**Work to be completed**:
Please return all lines from the records below that include the string "decide".
□ □ □ □ □
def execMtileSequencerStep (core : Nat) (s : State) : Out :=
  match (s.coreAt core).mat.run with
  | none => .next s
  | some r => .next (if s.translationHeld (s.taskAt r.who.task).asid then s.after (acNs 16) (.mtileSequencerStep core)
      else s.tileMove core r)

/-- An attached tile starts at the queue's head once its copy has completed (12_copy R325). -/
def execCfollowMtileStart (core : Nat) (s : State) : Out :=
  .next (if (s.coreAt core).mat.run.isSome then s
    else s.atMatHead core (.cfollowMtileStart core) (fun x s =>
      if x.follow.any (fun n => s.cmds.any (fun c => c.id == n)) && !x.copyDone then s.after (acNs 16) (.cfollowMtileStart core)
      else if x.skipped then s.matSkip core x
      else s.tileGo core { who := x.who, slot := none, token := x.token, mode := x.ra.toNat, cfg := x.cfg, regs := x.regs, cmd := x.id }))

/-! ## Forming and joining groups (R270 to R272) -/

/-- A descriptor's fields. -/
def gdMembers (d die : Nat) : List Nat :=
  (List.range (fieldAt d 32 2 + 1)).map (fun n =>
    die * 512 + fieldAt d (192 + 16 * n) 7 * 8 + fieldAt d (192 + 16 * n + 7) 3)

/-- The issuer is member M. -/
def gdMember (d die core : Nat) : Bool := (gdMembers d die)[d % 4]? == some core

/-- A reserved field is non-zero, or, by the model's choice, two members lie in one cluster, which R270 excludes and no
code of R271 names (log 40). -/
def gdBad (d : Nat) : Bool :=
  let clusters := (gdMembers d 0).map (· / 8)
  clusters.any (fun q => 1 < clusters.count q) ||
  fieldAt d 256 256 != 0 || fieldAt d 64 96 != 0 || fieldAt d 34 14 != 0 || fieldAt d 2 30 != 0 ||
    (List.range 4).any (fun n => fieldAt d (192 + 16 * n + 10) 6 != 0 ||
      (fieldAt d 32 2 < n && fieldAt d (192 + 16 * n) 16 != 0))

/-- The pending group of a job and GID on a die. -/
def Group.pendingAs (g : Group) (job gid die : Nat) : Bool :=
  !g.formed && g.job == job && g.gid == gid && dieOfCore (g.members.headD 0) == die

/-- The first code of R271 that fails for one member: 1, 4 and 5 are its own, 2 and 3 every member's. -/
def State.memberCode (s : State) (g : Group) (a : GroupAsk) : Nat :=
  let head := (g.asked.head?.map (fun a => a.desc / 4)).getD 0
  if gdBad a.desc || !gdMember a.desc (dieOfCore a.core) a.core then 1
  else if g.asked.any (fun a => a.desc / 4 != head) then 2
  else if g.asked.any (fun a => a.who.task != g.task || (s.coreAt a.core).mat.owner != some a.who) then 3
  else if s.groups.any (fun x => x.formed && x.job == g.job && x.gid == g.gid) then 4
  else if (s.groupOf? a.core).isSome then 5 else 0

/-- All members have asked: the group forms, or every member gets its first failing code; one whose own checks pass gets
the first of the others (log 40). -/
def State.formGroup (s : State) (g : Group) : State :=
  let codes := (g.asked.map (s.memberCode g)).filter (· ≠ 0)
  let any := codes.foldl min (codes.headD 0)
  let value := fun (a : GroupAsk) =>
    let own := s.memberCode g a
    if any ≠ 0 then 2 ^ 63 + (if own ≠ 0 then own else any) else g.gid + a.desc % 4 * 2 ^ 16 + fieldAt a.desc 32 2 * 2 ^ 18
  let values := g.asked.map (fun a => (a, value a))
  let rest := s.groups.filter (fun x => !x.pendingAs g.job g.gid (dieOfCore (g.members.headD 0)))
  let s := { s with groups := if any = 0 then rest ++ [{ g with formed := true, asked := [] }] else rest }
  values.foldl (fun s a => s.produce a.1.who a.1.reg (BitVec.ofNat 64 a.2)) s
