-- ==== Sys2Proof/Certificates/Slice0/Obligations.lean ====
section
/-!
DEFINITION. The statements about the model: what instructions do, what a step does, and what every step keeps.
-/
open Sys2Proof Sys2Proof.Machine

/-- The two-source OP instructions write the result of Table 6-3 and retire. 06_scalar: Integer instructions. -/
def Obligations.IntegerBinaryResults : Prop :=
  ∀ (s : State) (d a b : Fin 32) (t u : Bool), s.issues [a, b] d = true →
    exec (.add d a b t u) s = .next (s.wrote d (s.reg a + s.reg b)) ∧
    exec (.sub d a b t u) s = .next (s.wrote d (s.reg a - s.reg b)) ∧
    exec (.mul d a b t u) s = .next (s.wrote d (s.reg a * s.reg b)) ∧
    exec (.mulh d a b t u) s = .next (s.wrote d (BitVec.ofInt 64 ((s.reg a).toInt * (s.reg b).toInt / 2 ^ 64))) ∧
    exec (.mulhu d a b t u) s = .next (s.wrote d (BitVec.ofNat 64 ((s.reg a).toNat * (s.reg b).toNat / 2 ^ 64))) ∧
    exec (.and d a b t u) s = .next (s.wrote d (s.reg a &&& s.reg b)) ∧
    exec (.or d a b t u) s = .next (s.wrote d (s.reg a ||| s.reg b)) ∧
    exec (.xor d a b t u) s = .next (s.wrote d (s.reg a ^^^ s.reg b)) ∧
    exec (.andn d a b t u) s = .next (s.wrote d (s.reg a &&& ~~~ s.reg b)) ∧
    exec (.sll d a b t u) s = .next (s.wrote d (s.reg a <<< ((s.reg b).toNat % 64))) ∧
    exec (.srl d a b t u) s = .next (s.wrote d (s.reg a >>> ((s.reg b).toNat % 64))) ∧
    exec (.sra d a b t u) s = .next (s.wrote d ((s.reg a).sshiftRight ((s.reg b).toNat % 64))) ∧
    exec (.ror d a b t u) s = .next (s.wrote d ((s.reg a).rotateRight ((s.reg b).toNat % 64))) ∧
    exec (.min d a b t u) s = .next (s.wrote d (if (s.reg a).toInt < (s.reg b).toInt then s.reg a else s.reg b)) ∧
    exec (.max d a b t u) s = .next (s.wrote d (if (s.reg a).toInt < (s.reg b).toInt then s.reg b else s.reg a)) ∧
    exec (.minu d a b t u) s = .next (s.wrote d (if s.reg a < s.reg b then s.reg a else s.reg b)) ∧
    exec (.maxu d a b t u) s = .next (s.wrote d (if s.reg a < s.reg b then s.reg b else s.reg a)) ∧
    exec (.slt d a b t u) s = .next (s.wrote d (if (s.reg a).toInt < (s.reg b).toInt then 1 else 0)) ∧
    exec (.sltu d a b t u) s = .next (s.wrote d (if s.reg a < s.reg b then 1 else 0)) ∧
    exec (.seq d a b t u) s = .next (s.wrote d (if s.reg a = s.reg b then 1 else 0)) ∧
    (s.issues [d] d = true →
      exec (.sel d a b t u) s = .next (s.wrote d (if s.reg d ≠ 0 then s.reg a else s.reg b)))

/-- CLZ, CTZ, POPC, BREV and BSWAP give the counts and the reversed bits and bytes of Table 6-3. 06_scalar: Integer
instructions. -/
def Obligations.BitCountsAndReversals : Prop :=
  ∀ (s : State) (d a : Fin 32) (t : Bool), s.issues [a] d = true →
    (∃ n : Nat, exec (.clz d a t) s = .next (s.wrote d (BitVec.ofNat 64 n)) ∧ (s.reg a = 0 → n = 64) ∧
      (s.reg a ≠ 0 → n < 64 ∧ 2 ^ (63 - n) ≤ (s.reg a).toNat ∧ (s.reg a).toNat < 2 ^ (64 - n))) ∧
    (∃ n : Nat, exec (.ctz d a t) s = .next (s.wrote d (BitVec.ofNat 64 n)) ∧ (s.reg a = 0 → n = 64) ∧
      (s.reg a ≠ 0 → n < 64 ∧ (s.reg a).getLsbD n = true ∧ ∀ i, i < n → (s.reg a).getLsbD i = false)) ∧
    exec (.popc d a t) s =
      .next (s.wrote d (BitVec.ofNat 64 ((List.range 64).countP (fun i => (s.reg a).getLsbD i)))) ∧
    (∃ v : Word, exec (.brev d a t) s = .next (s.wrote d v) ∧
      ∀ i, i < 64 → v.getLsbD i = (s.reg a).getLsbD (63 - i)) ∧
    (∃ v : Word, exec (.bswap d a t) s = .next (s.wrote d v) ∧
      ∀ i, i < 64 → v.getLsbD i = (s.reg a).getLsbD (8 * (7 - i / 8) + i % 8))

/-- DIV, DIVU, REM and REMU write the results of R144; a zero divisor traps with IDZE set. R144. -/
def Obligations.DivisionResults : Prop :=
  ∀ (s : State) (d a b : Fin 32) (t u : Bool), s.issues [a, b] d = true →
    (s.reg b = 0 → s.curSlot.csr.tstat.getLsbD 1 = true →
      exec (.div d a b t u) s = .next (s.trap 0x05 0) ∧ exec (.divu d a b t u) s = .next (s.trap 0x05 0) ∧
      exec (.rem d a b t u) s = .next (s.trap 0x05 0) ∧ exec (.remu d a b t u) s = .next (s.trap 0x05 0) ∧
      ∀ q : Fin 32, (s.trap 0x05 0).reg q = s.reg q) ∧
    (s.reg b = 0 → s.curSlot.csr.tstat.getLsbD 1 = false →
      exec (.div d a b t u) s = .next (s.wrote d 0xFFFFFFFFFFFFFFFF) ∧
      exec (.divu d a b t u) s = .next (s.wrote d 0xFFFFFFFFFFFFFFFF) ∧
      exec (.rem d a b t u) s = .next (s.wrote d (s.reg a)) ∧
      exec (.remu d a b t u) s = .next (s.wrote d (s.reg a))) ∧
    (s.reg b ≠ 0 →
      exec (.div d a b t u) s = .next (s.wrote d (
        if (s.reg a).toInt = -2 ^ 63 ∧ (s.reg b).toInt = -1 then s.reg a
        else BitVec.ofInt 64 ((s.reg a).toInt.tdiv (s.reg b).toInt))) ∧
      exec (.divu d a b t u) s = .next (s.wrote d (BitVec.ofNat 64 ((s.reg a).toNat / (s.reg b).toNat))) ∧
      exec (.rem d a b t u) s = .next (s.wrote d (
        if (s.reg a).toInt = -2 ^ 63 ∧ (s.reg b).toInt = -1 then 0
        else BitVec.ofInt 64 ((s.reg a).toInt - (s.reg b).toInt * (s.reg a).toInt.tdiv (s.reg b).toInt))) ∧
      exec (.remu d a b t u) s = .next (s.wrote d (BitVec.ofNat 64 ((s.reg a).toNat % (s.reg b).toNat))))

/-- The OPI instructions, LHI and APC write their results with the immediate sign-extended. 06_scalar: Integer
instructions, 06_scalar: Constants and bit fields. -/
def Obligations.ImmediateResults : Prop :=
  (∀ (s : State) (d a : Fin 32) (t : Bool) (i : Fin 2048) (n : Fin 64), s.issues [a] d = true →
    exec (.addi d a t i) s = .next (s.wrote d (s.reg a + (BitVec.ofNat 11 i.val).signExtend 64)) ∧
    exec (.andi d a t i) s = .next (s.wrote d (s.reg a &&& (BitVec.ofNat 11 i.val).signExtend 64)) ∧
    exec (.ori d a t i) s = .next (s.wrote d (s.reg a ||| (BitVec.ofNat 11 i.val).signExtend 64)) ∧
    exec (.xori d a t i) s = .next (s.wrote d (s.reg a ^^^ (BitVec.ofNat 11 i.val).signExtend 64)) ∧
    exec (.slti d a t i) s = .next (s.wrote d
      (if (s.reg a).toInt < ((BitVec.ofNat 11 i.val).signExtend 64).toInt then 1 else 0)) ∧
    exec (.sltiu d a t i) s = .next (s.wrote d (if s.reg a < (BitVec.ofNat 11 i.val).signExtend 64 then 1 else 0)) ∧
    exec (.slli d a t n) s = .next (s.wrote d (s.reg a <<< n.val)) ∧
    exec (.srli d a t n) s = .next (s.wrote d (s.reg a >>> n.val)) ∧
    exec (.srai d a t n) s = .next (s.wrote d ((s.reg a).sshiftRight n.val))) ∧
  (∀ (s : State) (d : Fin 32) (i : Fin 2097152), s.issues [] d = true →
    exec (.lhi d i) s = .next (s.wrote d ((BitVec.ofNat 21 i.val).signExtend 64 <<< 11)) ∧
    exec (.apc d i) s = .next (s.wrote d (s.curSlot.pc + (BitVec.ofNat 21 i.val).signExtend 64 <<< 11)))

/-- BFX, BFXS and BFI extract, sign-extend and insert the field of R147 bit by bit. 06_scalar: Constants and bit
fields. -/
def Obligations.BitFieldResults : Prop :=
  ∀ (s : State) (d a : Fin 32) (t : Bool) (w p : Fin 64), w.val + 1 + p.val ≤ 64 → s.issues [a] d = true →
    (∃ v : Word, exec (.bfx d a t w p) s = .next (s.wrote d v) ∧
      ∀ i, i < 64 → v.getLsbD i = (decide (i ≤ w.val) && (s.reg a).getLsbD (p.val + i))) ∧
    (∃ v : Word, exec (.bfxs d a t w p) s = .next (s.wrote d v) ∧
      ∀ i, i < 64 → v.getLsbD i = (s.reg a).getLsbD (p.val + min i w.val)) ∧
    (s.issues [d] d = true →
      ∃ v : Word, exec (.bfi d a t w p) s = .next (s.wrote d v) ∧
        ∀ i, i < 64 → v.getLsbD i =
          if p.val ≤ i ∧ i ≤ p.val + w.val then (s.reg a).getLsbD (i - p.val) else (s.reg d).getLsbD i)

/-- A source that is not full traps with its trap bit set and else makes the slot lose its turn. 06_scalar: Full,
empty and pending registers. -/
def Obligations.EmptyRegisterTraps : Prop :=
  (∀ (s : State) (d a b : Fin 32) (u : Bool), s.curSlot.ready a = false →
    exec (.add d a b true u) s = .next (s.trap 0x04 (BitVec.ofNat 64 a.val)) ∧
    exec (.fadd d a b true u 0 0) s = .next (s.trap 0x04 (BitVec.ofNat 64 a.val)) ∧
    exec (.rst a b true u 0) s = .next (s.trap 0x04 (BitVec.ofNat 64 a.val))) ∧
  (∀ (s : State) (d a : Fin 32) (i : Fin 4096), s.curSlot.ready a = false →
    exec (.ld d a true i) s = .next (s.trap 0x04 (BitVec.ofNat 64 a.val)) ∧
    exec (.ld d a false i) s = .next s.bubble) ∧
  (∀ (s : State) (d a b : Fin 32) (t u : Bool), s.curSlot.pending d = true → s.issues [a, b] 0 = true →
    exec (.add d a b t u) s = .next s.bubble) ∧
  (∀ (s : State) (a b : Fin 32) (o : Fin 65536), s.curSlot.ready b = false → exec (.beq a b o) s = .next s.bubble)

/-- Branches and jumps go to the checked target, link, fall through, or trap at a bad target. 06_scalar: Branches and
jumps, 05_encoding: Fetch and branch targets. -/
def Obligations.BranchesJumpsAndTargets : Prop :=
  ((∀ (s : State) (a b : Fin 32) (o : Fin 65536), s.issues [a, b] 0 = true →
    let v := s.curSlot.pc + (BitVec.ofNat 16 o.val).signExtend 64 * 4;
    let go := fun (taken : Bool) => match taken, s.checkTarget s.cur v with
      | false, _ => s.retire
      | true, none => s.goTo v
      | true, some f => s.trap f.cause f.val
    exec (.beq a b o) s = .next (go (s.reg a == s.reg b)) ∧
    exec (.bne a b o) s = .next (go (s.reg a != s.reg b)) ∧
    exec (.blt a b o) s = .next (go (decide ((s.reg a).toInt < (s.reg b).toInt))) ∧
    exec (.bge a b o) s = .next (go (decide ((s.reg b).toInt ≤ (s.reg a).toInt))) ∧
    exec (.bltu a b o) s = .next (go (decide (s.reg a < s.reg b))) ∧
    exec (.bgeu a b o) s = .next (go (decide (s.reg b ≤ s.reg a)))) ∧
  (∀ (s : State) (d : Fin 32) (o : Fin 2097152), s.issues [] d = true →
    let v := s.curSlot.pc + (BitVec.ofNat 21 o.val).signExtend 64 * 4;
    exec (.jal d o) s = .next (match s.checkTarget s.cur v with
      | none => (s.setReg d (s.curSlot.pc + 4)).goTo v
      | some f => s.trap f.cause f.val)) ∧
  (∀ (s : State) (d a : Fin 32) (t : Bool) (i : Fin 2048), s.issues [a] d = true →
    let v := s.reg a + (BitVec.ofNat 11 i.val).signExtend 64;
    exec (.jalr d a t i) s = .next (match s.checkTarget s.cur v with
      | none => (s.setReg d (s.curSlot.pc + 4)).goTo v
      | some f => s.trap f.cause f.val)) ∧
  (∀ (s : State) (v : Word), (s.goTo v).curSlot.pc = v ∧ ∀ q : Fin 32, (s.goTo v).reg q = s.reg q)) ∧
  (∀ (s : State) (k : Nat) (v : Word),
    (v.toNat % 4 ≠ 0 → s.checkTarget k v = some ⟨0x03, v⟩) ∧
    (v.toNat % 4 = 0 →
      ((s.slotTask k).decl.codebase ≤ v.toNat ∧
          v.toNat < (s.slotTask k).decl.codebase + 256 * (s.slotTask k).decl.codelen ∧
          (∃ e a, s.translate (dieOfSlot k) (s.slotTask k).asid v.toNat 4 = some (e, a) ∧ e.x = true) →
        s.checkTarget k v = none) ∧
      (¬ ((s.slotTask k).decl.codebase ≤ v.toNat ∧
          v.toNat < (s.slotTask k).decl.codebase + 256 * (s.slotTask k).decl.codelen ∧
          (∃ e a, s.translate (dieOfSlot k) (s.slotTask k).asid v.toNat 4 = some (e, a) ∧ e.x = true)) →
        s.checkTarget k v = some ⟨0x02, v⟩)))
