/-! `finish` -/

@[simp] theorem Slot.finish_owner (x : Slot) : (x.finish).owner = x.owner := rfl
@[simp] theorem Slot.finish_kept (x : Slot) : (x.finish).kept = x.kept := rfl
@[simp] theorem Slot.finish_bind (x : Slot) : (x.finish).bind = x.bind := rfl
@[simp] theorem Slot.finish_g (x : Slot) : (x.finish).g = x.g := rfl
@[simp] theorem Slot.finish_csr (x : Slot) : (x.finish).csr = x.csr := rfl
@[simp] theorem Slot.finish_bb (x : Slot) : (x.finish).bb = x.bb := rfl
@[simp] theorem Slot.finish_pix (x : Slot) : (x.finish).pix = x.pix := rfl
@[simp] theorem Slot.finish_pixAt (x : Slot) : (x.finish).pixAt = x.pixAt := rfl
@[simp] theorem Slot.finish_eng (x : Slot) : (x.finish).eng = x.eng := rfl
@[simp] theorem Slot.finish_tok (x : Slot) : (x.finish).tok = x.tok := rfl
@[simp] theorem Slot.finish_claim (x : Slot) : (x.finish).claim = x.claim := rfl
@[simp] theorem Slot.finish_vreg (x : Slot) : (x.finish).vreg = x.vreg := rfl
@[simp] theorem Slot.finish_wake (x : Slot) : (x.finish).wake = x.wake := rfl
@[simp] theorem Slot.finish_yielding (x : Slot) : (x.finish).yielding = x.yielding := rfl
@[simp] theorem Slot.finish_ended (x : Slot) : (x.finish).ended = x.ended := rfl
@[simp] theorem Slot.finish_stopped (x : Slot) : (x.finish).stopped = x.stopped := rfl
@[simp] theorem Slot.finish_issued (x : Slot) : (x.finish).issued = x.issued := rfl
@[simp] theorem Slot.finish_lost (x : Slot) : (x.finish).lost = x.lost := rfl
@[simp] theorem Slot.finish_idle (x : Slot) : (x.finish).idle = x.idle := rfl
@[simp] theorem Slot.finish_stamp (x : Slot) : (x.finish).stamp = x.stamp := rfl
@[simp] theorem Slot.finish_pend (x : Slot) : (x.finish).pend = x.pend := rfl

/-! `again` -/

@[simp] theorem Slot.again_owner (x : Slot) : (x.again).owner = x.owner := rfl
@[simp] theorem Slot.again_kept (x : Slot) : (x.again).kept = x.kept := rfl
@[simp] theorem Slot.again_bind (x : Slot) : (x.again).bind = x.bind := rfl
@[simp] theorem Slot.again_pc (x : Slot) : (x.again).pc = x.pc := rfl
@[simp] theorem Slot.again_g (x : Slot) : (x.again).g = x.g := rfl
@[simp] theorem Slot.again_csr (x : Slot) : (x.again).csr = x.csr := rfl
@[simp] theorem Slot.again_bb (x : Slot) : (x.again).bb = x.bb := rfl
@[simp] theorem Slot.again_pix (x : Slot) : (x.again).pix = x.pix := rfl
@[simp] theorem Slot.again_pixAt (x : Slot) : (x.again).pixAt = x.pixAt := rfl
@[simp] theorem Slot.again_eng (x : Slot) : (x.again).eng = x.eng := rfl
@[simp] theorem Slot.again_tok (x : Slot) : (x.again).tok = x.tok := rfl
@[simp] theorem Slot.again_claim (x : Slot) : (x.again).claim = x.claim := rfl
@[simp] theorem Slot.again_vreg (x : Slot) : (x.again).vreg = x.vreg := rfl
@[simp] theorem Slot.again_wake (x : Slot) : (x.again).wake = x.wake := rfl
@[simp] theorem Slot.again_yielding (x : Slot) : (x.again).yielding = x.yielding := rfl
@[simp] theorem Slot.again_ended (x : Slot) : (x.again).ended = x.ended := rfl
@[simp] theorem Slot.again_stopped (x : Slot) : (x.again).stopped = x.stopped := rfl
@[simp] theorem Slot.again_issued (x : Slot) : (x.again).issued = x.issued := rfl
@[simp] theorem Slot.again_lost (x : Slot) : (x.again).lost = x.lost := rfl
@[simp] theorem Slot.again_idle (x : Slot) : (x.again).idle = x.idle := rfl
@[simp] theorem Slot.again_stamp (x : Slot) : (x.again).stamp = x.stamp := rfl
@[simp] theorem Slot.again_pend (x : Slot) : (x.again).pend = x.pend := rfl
□ □ □ □ □
**Response area**:
      ∀ i, i < 64 → v.getLsbD i = (decide (i ≤ w.val) && (s.reg a).getLsbD (p.val + i))) ∧
    exec (.blt a b o) s = .next (go (decide ((s.reg a).toInt < (s.reg b).toInt))) ∧
    exec (.bge a b o) s = .next (go (decide ((s.reg b).toInt ≤ (s.reg a).toInt))) ∧
    exec (.bltu a b o) s = .next (go (decide (s.reg a < s.reg b))) ∧
    exec (.bgeu a b o) s = .next (go (decide (s.reg b ≤ s.reg a)))) ∧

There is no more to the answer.